§ PROBLEM TO SOLVE: Repeat word for word, please, only the lines of the material from the one containing "k with runs" through its final line, both ends included.

§ PROVIDED MATERIAL:
/-- A new operation (R36, R67): the state that holds it, and the course counting it on its slot.  It keeps the ASID of its ply
(R284) and the pages that were checked (R302). -/
def Issue.launchOp (x : Issue) (s : State) (p : Ply) (slot : Option Nat) (perFibre : Bool) (fibres : List Nat)
    (dests : List Target) (body : OpBody) : State × Ply :=
  let o : Op := ⟨s.nextId, x.ply.handle, x.course.id, x.addr, x.time, x.head.st.toNat, slot.isSome, perFibre, fibres, dests, body,
    x.ply.asid, s.pagesFor x.ply body⟩
  let p := match slot with
    | none => p
    | some n => { p with courses := updateWhere (·.id == x.course.id)
                          (fun (c : Course) => { c with sb := c.sb ++ [⟨o.id, n, fibres⟩] }) p.courses }
  ({ s with ops := s.ops ++ [o], nextId := s.nextId + 1 }, p)

/-- The checks of an engine operation at issue fill the attribute TLB (R290). -/
def State.fillChecked (s : State) (p : Ply) (b : OpBody) : State :=
  b.checked.foldl (init := s) fun s (va, n, acc) => (if n = 0 then [] else pagesOf va n).foldl (init := s) fun s a =>
    match s.translate p.core p.asid a acc with
    | .ok t => s.tlbFill p.core p.asid t
    | .error _ => s

/-- CHARTLD (R53, R54). -/
def execChartld (h : Head) (a : BitVec 6) (off : BitVec 14) (slot : BitVec 3) (blk : BitVec 4) (s : State) :
    Host.Outcome State Fault Refusal :=
  runIssue s (.chartld h a off slot blk) (fun _ => []) fun x sb =>
    if x.active.isEmpty && sb.isEmpty then x.finish s x.ply [] []
    else
      let va := ((x.uniform (.s a)) + off.signExtend 64).toNat
      let n := chartldBytes blk.toNat
      let chk : Except FaultAt Unit := do
        stage (sb ++ x.checkUniform okCtl (.s a))
        stage (s.rangeFaults x.ply va n .read ++ (if va % 64 = 0 then [] else [⟨0x18, BitVec.ofNat 64 va⟩]))
      match chk with
      | .error e => x.finish s x.ply [] (x.active.map (·, e) ++ x.inactiveFaults sb)
      | .ok _ =>
        let body : OpBody := .chartld va blk.toNat x.ply.chart
        let (s, p) := x.launchOp (s.fillChecked x.ply body) x.ply (some slot.toNat) false x.active [] body
        x.finish s p [] []

/-- A fault that an operation reports is pending for its fibres (R424). -/
def Ply.defer (p : Ply) (cause : Nat) (fibres : List Nat) (eaux : Word) (info : Nat := 0) : Ply :=
  let live := fibres.filter fun f => (p.fibre f).live
  if live.isEmpty then p else { p with deferred := p.deferred ++ [⟨cause, live, eaux, info⟩] }

/-- INFO of a trap record (R362): a page, a sub-code and an access. -/
def infoOf (ia sub acc : Nat) : Nat := bitsOf ia 16 36 + sub % 16 * 2 ^ 36 + acc * 2 ^ 40

def Access.code : Access → Nat
  | .read => 0
  | .write => 1
  | .atomic => 2
  | .fetch => 3

/-- INFO of the first of these addresses whose translation fails with the cause given. -/
def State.failInfo (s : State) (aper asid cause : Nat) (acc : Access) (vas : List Nat) (pages : List (Nat × Nat × Nat) := []) :
    Nat :=
  (vas.findSome? fun va => match s.locate aper asid va acc pages with
    | .error x => if x.cause = cause then some (infoOf x.ia x.sub acc.code) else none
    | .ok _ => none).getD 0

/-- An operation is complete. -/
def State.dropOp (s : State) (id : Nat) : State := { s with ops := s.ops.filter (·.id != id) }

def State.op (s : State) (id : Nat) : Option Op := s.ops.find? (·.id == id)

/-- The granules of a range of virtual addresses read by a party at a die under an ASID: values, or the first cause
(0x15, 0x16, 0x17, or a translation's). -/
def State.readGranules (s : State) (aper asid va : Nat) : Nat → Except Nat (List Word)
  | 0 => .ok []
  | n + 1 => do
    let (a, ia) ← match s.locate aper asid va .read with
      | .ok x => .ok x
      | .error f => .error f.cause
    let w ← match s.deliver a ia with
      | .valid w => .ok w
      | .poison => .error 0x17
      | .badCode => .error 0x16
      | .badTag => .error 0x15
    let r ← s.readGranules aper asid (va + 8) n
    return w :: r

/-- The granules of a range as a ply's own reads find them, every line read being noted (R343), with every cause found: those
of the translation, then 0x15, 0x16 and 0x17. -/
def State.readFor (s : State) (p : Ply) (va n : Nat) (pages : List (Nat × Nat × Nat)) : State × List Nat × List Word :=
  (List.range n).foldl (init := (s, [], [])) fun (s, bad, ws) k =>
    match s.locate (coreAper p.core) p.asid (va + 8 * k) .read pages with
    | .error f => (s, bad ++ [f.cause], ws)
    | .ok (a, ia) =>
      let g := s.granuleFor p a ia
      let d := judged g ia
      (s.noteRead p a ia, bad ++ judgedCauses [d] true, ws ++ [g.1.data])

/-- The bytes of granules. -/
def granuleBytes (l : List Word) : List Byte := l.flatMap fun w => bytesLE 8 w.toNat

/-- Twelve-byte entries of a chart image (R41). -/
def imageEntries : Nat → List Byte → List ChartEntry
  | 0, _ => []
  | n + 1, b => BitVec.ofNat 96 (ofBytesLE (b.take 12)) :: imageEntries n (b.drop 12)

/-- Entries placed into a slot from an index upwards. -/
def putEntries (m : SMap ChartEntry) (i : Nat) : List ChartEntry → SMap ChartEntry
  | [] => m
  | e :: r => putEntries (SMap.set 0 m i e) (i + 1) r

/-- CHARTLD_COMMIT (R54 to R56): the asynchronous part of a CHARTLD.  CHARTLDs of one ply commit in issue order.
Its reads are loads of the lowest active fibre: they follow every access that this fibre has issued before (log 10), and its
later accesses follow them as R242 to R245 say (`State.chartldFirst`); of several failures the one of lowest cause is reported (R10). -/
def execChartldCommit (op : Nat) (s : State) : Host.Outcome State Fault Refusal :=
  match s.op op with
  | none => .next s
  | some o =>
    match o.body, s.issuer o with
    | .chartld va blk slot, some p =>
      let earlier := s.ops.any fun q => q.ply == o.ply && q.id < o.id
        && (match q.body with | .chartld .. => true | _ => false)
      if earlier || s.owing o.ply o.id (o.left.take 1) true then .next s
      else
        let n := if blk = 8 then 256 else 32
        let first := if blk = 8 then 0 else 32 * blk
        let (s, bad, ws) := s.readFor p va (12 * n / 8) o.pages
        match minBy id bad with
        | some cause =>
          let info := s.failInfo (coreAper p.core) p.asid cause .read ((List.range (12 * n / 8)).map fun k => va + 8 * k) o.pages
          .next ((s.modPly o.ply (·.defer cause o.left (BitVec.ofNat 64 (o.addr % 2 ^ 57)) info)).dropOp op)
        | none =>
          let es := imageEntries n (granuleBytes ws)
          match es.zipIdx.find? fun e => !entryLoads e.1 with
          | some (_, i) =>
            let ea := o.addr / 4 % 2 ^ 55 + (first + i) * 2 ^ 55
            .next ((s.modPly o.ply (·.defer 0x04 o.left (BitVec.ofNat 64 ea))).dropOp op)
          | none =>
            let core := s.core p.core
            let old := SMap.get none core.charts slot
            let new : ChartSlot := match old with
              | some c => { c with entries := putEntries c.entries first es }
              | none => ⟨(0, p.chartBase.toNat), p.enc, putEntries [] first es⟩
            let mask : BitVec 8 := if blk = 8 then 0xFF else 1 <<< blk
            let s := s.putCore { core with charts := SMap.set none core.charts slot (some new) }
            let s := { s with plies := s.plies.map fun (q : Ply) =>
              if q.core == p.core && q.chart == slot && q.residence == Residence.resident then { q with stale := q.stale ||| mask } else q }
            .next (s.dropOp op)
    | _, _ => .next s

/-- CHARTRD (R57). -/
def execChartrd (h : Head) (d : BitVec 6) (a : Src) (off : BitVec 14) (s : State) : Host.Outcome State Fault Refusal :=
  runOnce s (.chartrd h d a off) (fun _ => []) (fun x => x.checkUniform okCtl a) fun x p =>
    let ix : Int := (x.uniform a).toInt + off.toInt
    let e := if 0 ≤ ix ∧ ix ≤ 255 then ChartSlot.entry (s.chartOf x.ply) ix.toNat else 0
    let p := x.emit (x.last + 4) (.s (d.toNat + 1)) ⟨(chartHoles e).setWidth 64, .raw⟩ p
    (p, some ⟨e.extractLsb' 0 64, .raw⟩)

/-! ### Binds -/

/-- The run of a course leaves its slot (R72); a packed run separates, and the runs of its other members stay active
(R76, log 71). -/
def RunSlot.without (gone : Nat × Nat → Bool) (r : RunSlot) : Option RunSlot :=
  let l := r.members.filter (!gone ·)
  if l.isEmpty then none else some { r with members := l, packed := r.packed && l.length == r.members.length }

def State.dropRun (s : State) (p : Ply) (c : Nat) : State :=
  let k := s.core p.core
  s.putCore { k with runs := k.runs.filterMap (RunSlot.without (· == (p.handle, c))) }

/-- R424: the pending faults that concern fibres of a course, one for each fibre in the order reported, and what stays
pending. -/
def Ply.dueDeferred (p : Ply) (fs : List Nat) : List (Nat × FaultAt) × List Deferred :=
  p.deferred.foldl (init := ([], [])) fun (got, keep) d =>
    let hit := d.fibres.filter fun f => fs.contains f && !(got.any (·.1 == f))
    let rest := d.fibres.filter (!hit.contains ·)
    (got ++ hit.map (·, ⟨d.cause, d.eaux⟩), if rest.isEmpty then keep else keep ++ [{ d with fibres := rest }])

/-- The fibres keep where their first pending fault arose (R362). -/
def Ply.noteInfo (p : Ply) (fs : List Nat) : Ply :=
  p.modFibres fs fun f x => match p.deferred.find? (·.fibres.contains f) with
    | some d => { x with info := d.info }
    | none => x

§ ANSWER FOR THE TASK:
  s.putCore { k with runs := k.runs.filterMap (RunSlot.without (· == (p.handle, c))) }

/-- R424: the pending faults that concern fibres of a course, one for each fibre in the order reported, and what stays
pending. -/
def Ply.dueDeferred (p : Ply) (fs : List Nat) : List (Nat × FaultAt) × List Deferred :=
  p.deferred.foldl (init := ([], [])) fun (got, keep) d =>
    let hit := d.fibres.filter fun f => fs.contains f && !(got.any (·.1 == f))
    let rest := d.fibres.filter (!hit.contains ·)
    (got ++ hit.map (·, ⟨d.cause, d.eaux⟩), if rest.isEmpty then keep else keep ++ [{ d with fibres := rest }])

/-- The fibres keep where their first pending fault arose (R362). -/
def Ply.noteInfo (p : Ply) (fs : List Nat) : Ply :=
  p.modFibres fs fun f x => match p.deferred.find? (·.fibres.contains f) with
    | some d => { x with info := d.info }
    | none => x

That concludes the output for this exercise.